A once-weekly long-acting release (LAR) formulation of exenatide submitted to the FDA for approval may provide enhanced glycemic and weight control, potentially improving patient acceptance and adherence. 36,46 In a 15-week study, exenatide once weekly produced significant reductions in HbA1c, FPG, PPG, and body weight. There were no withdrawals due to adverse events, and the formation of anti-exenatide antibodies was not predictive of therapeutic end point response or adverse safety outcome. Instances of hypoglycemia were mild and not dose related. 36 In a 30-week study comparing exenatide LAR once weekly with exenatide BID, patients given exenatide LAR once weekly had significantly greater HbA1c reductions than did patients given exenatide BID (–1.9% vs –1.5%; P = .0023). Treatment adherence was 98% with both exenatide regimens, and no episodes of major hypoglycemia occurred with either formulation regardless of background sulfonylurea use.

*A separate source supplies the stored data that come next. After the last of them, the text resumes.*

/-- Every command completes (R185, R220); only the decodes need the invariant for it. -/
theorem exec_completes (i : Instr) {s : State} (hs : s.Inv) : Completes (exec i s) := by
  cases i with
  | parse => exact execParse_completes s
  | sniff => exact execSniff_completes s
  | offset fi => exact execOffset_completes fi s
  | decode8 fi => exact decodePlane_completes .variant8 fi hs
  | decode16 fi => exact decodePlane_completes .variant16 fi hs
  | unpk8 b0 b1 b2 b3 b4 => exact ⟨_, rfl⟩
  | unpk16 b0 b1 b2 b3 b4 => exact ⟨_, rfl⟩

end Sys2Proof.Machine

/-! ## The statements -/

namespace Sys2Proof.Proofs

open Sys2Proof.Machine

/-- Settles O45: a frame in range lies within the implied length, so `decodePublishesPlane` applies. -/
theorem wholeFileDecodes : Obligations.WholeFileDecodes := by
  intro s h v fi hs hc hrel hlen
  have ⟨hheld, hf, _⟩ := hc
  have hin : FrameInSrc fi h s := .inr ((frameEnd_le_expectedLength hf).trans hlen)
  obtain ⟨m, hexec, -⟩ := decodePublishesPlane s h v fi hc (hs.legal hheld) hrel hin
  exact ⟨_, hexec, rfl, rfl, rfl⟩

/-- Settles O46, from `decodePlane_answers`. -/
theorem decodeMakesAtMostHeightReads : Obligations.DecodeMakesAtMostHeightReads := by
  rintro s t h v fi ⟨-, rfl⟩ hexec
  rw [exec_decodeInstr] at hexec
  exact decodePlane_answers hexec

/-- Settles O53, for each action of the host: a word that decodes is a command, and a step refuses nothing but
an over-long stream. -/
theorem everyStepCompletes : Obligations.EveryStepCompletes := by
  intro s hs
  match hhost : s.host with
  | [] => exact .inl ⟨s, idleStepChangesNothing s hhost⟩
  | .command cw :: rest =>
    left
    by_cases hlegal : ∃ i, decode cw = .ok i
    · obtain ⟨i, hi⟩ := hlegal
      rw [stepRunsDecodedCommand s cw rest i hhost hi]
      exact exec_completes i (hs.withHost rest)
    · exact ⟨_, step_of_decode_ne_ok hhost (not_exists.1 hlegal)⟩
  | .reset src rel :: rest =>
    rw [step_of_reset hhost]
    split
    · exact .inl ⟨_, rfl⟩
    · next hlong => exact .inr ⟨rfl, src, rel, rest, rfl, Nat.not_lt.1 hlong⟩
  | .writeDst addr b :: rest => exact .inl ⟨_, step_of_writeDst hhost⟩

/-- Settles O2: `resetBlock` keeps of the state before what goes on, and the host's further actions are those
behind the reset. -/
theorem resetEventRestoresReset : Obligations.ResetEventRestoresReset := by
  intro s src rel rest hhost hlen
  exact (step_of_reset hhost).trans (if_pos hlen)

end Sys2Proof.Proofs
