-- ==== Sys2Proof/Syntax.lean ====
section
/-! DEFINITION. The four commands of 30_encoding.md R72, one constructor per row of spec/opcode_table.json. -/

namespace Sys2Proof

/-- A decoded command (R77). A NOP carries no operand: its `data` field is ignored and "a NOP with any other `data`
decodes to the same NOP". -/
inductive Instr where
  /-- `NOP` (R167). -/
  | nop
  /-- `KEYLOAD key` (R117). -/
  | keyload (key : Block)
  /-- `ENCRYPT p` (R163). -/
  | encrypt (block : Block)
  /-- `DECRYPT c` (R165). -/
  | decrypt (block : Block)
  deriving DecidableEq, Repr

end Sys2Proof
end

Favorable effects on BP and lipid profile were observed with both exenatide regimens. 46
The DPP-4 inhibitors (commonly called gliptins) inhibit the proteolytic cleavage of circulating GLP-1 by binding to the DPP-4 enzyme, increasing the concentration of endogenous GLP-1 approximately two- to threefold. 49–51 These concentrations result in more prompt and appropriate secretion of insulin and suppression of glucagon in response to a carbohydrate-containing snack or meal, with the change in glucagon correlating linearly with improved glucose tolerance. 51
DPP-4 inhibitors, which are given orally, include sitagliptin and saxagliptin (approved in the United States) and vildagliptin (not approved in the United States but used in the European Union and Latin America). 8,22,33,52 Sitagliptin can be used either as monotherapy or in combination with metformin or a TZD. 8,49–55 Recently, a single-tablet formulation of sitagliptin plus metformin was granted regulatory approval. 8
When used alone or in combination with metformin or pioglitazone, sitagliptin has been associated with significant reductions in HbA1c (of ~0.5% to 0.6% when used alone, ~0.7% with metformin, and ~0.9% with pioglitazone [ P < .001 vs placebo]), with hypoglycemia occurring in 1.3% or less of the population. 54 In an 18-week study in which patients with T2DM who were inadequately controlled with metformin monotherapy were randomized to receive add-on sitagliptin (100 mg QD), rosiglitazone (8 mg QD), or placebo, sitagliptin reduced HbA1c –0.73% ( P < .001 vs placebo) and reduced body weight –0.4 kg, while rosiglitazone reduced HbA1c –0.79% and increased body weight +1.5 kg. 55
To evaluate the effectiveness of sitagliptin and metformin as initial therapy, a 54-week study was completed in 885 patients with T2DM and inadequate glycemic control (HbA1c 7.5–11%) on diet and exercise. 56 Patients were evaluated on monotherapy with either sitagliptin (100 mg QD) or metformin (1 g or 2 g QD), or on initial therapy with the two in combination (sitagliptin 100 mg + metformin 1 mg or 2 mg QD). At week 54, in the all-patients-treated analysis, mean changes in HbA1c from baseline were –1.8% with sitagliptin plus metformin 2 g QD, –1.4% with sitagliptin plus metformin 1 g QD, –1.3% with metformin 2 g QD monotherapy, –1.0% with metformin 1 g QD monotherapy, and –0.8% with sitagliptin 100 mg QD monotherapy.